§ **ASSIGNMENT**
Would you please output, word for word, the span of the listing below that opens on the line containing "def cfg (c : Chan)" and closes on the line containing "def lko (k : LkNo)"? Include both ends and nothing more.

..........

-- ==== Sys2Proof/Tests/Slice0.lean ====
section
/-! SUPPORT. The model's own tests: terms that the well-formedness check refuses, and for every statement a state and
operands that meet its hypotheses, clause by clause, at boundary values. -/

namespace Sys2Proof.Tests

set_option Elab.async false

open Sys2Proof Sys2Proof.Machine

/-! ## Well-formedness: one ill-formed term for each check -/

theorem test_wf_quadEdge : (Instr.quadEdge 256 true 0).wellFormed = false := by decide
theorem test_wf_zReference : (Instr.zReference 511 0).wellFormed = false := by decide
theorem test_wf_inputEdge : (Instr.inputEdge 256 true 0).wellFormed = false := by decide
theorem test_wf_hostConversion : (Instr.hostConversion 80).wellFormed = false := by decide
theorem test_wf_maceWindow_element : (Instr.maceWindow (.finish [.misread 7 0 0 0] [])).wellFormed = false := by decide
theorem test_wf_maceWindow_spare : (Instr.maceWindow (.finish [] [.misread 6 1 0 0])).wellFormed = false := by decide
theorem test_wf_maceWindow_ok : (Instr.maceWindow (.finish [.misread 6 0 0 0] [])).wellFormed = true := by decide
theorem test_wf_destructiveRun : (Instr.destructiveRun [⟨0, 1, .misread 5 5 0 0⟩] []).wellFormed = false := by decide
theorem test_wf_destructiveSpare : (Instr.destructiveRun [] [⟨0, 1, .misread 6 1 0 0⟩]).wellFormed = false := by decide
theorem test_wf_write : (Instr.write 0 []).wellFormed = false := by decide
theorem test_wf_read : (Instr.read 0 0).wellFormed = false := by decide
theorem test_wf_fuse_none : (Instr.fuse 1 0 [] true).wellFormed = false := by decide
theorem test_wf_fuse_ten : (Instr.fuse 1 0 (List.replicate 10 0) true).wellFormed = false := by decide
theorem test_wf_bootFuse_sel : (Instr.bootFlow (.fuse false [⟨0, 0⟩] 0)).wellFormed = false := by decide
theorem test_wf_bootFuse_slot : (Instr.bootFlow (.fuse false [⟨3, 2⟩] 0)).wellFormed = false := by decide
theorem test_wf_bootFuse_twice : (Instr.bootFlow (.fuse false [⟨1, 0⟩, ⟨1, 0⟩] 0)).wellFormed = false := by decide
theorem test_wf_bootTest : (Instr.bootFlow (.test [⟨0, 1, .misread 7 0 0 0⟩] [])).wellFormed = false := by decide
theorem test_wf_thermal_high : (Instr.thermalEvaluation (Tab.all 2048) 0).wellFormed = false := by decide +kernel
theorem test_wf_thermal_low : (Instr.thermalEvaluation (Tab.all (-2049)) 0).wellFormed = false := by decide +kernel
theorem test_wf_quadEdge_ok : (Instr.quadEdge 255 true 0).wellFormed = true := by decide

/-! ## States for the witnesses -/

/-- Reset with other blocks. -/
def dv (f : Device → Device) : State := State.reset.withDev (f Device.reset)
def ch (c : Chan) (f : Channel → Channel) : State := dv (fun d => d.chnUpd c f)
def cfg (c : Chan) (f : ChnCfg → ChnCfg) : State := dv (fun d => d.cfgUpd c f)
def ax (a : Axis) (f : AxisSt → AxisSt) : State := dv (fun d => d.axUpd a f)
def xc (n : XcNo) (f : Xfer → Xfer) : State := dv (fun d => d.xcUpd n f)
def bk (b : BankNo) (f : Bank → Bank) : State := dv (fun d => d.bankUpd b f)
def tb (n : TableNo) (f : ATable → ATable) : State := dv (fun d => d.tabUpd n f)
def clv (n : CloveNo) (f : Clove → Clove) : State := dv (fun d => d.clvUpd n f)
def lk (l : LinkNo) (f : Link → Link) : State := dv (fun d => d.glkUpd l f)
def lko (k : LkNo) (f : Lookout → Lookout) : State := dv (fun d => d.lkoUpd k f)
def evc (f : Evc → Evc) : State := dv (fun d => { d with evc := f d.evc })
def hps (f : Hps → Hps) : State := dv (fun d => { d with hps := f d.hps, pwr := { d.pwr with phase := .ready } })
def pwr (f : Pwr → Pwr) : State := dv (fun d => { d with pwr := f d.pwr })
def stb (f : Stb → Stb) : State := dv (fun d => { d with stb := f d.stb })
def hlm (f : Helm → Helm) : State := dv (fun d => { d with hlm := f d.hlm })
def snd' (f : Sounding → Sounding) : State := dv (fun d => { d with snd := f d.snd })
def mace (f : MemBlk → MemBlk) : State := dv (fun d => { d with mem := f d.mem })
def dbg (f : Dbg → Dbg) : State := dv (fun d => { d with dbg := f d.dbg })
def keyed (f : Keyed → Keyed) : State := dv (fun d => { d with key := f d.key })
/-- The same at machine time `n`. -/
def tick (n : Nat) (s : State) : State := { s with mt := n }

..........

§ **RESULT BELOW**
def cfg (c : Chan) (f : ChnCfg → ChnCfg) : State := dv (fun d => d.cfgUpd c f)
def ax (a : Axis) (f : AxisSt → AxisSt) : State := dv (fun d => d.axUpd a f)
def xc (n : XcNo) (f : Xfer → Xfer) : State := dv (fun d => d.xcUpd n f)
def bk (b : BankNo) (f : Bank → Bank) : State := dv (fun d => d.bankUpd b f)
def tb (n : TableNo) (f : ATable → ATable) : State := dv (fun d => d.tabUpd n f)
def clv (n : CloveNo) (f : Clove → Clove) : State := dv (fun d => d.clvUpd n f)
def lk (l : LinkNo) (f : Link → Link) : State := dv (fun d => d.glkUpd l f)
def lko (k : LkNo) (f : Lookout → Lookout) : State := dv (fun d => d.lkoUpd k f)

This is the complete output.